Collected data:
☆ ☆ ☆

-- ==== Sys2Proof/Laws/State.lean ====
section
/-! SUPPORT. Laws/State.lean: each named update of State changes its own field and no other. -/
namespace Sys2Proof.Machine
set_option linter.all false

@[simp] theorem State.modMach_time (s : State) (m : Fin 2) (f : MachSt → MachSt) : (s.modMach m f).time = s.time := rfl
@[simp] theorem State.modMach_freeCtr (s : State) (m : Fin 2) (f : MachSt → MachSt) : (s.modMach m f).freeCtr = s.freeCtr := rfl
@[simp] theorem State.modMach_pending (s : State) (m : Fin 2) (f : MachSt → MachSt) : (s.modMach m f).pending = s.pending := rfl
@[simp] theorem State.modMach_fpSteps (s : State) (m : Fin 2) (f : MachSt → MachSt) : (s.modMach m f).fpSteps = s.fpSteps := rfl
@[simp] theorem State.modMach_fpNewAt (s : State) (m : Fin 2) (f : MachSt → MachSt) : (s.modMach m f).fpNewAt = s.fpNewAt := rfl
@[simp] theorem State.modMach_lastFp (s : State) (m : Fin 2) (f : MachSt → MachSt) : (s.modMach m f).lastFp = s.lastFp := rfl
@[simp] theorem State.modMach_lastSp (s : State) (m : Fin 2) (f : MachSt → MachSt) : (s.modMach m f).lastSp = s.lastSp := rfl
@[simp] theorem State.modMach_lastHr (s : State) (m : Fin 2) (f : MachSt → MachSt) : (s.modMach m f).lastHr = s.lastHr := rfl
@[simp] theorem State.modMach_started (s : State) (m : Fin 2) (f : MachSt → MachSt) : (s.modMach m f).started = s.started := rfl
@[simp] theorem State.modMach_regs (s : State) (m : Fin 2) (f : MachSt → MachSt) : (s.modMach m f).regs = s.regs := rfl
@[simp] theorem State.modMach_nodes (s : State) (m : Fin 2) (f : MachSt → MachSt) : (s.modMach m f).nodes = s.nodes := rfl
@[simp] theorem State.modMach_ecc (s : State) (m : Fin 2) (f : MachSt → MachSt) : (s.modMach m f).ecc = s.ecc := rfl
@[simp] theorem State.modMach_late (s : State) (m : Fin 2) (f : MachSt → MachSt) : (s.modMach m f).late = s.late := rfl
@[simp] theorem State.modMach_sets (s : State) (m : Fin 2) (f : MachSt → MachSt) : (s.modMach m f).sets = s.sets := rfl
@[simp] theorem State.modMach_chans (s : State) (m : Fin 2) (f : MachSt → MachSt) : (s.modMach m f).chans = s.chans := rfl
@[simp] theorem State.modMach_edges (s : State) (m : Fin 2) (f : MachSt → MachSt) : (s.modMach m f).edges = s.edges := rfl
@[simp] theorem State.modMach_groups (s : State) (m : Fin 2) (f : MachSt → MachSt) : (s.modMach m f).groups = s.groups := rfl
@[simp] theorem State.modMach_direct (s : State) (m : Fin 2) (f : MachSt → MachSt) : (s.modMach m f).direct = s.direct := rfl
@[simp] theorem State.modMach_chops (s : State) (m : Fin 2) (f : MachSt → MachSt) : (s.modMach m f).chops = s.chops := rfl
@[simp] theorem State.modMach_acq (s : State) (m : Fin 2) (f : MachSt → MachSt) : (s.modMach m f).acq = s.acq := rfl
@[simp] theorem State.modMach_winOut (s : State) (m : Fin 2) (f : MachSt → MachSt) : (s.modMach m f).winOut = s.winOut := rfl
@[simp] theorem State.modMach_flt (s : State) (m : Fin 2) (f : MachSt → MachSt) : (s.modMach m f).flt = s.flt := rfl
@[simp] theorem State.modMach_estop (s : State) (m : Fin 2) (f : MachSt → MachSt) : (s.modMach m f).estop = s.estop := rfl
@[simp] theorem State.modMach_sup (s : State) (m : Fin 2) (f : MachSt → MachSt) : (s.modMach m f).sup = s.sup := rfl
@[simp] theorem State.modMach_thm (s : State) (m : Fin 2) (f : MachSt → MachSt) : (s.modMach m f).thm = s.thm := rfl
@[simp] theorem State.modMach_host (s : State) (m : Fin 2) (f : MachSt → MachSt) : (s.modMach m f).host = s.host := rfl
@[simp] theorem State.modMach_silo (s : State) (m : Fin 2) (f : MachSt → MachSt) : (s.modMach m f).silo = s.silo := rfl
@[simp] theorem State.modMach_otp (s : State) (m : Fin 2) (f : MachSt → MachSt) : (s.modMach m f).otp = s.otp := rfl
@[simp] theorem State.modMach_msr (s : State) (m : Fin 2) (f : MachSt → MachSt) : (s.modMach m f).msr = s.msr := rfl
@[simp] theorem State.modMach_pcr (s : State) (m : Fin 2) (f : MachSt → MachSt) : (s.modMach m f).pcr = s.pcr := rfl
@[simp] theorem State.modMach_lts (s : State) (m : Fin 2) (f : MachSt → MachSt) : (s.modMach m f).lts = s.lts := rfl
@[simp] theorem State.modMach_ypl (s : State) (m : Fin 2) (f : MachSt → MachSt) : (s.modMach m f).ypl = s.ypl := rfl
@[simp] theorem State.modMach_svc (s : State) (m : Fin 2) (f : MachSt → MachSt) : (s.modMach m f).svc = s.svc := rfl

☆ ☆ ☆

Repeat exactly the lines above, starting with the first line of the records and finishing with the line holding "s.pending := rfl". Add no other line.

-- ==== Sys2Proof/Laws/State.lean ====
section
/-! SUPPORT. Laws/State.lean: each named update of State changes its own field and no other. -/
namespace Sys2Proof.Machine
set_option linter.all false

@[simp] theorem State.modMach_time (s : State) (m : Fin 2) (f : MachSt → MachSt) : (s.modMach m f).time = s.time := rfl
@[simp] theorem State.modMach_freeCtr (s : State) (m : Fin 2) (f : MachSt → MachSt) : (s.modMach m f).freeCtr = s.freeCtr := rfl
@[simp] theorem State.modMach_pending (s : State) (m : Fin 2) (f : MachSt → MachSt) : (s.modMach m f).pending = s.pending := rfl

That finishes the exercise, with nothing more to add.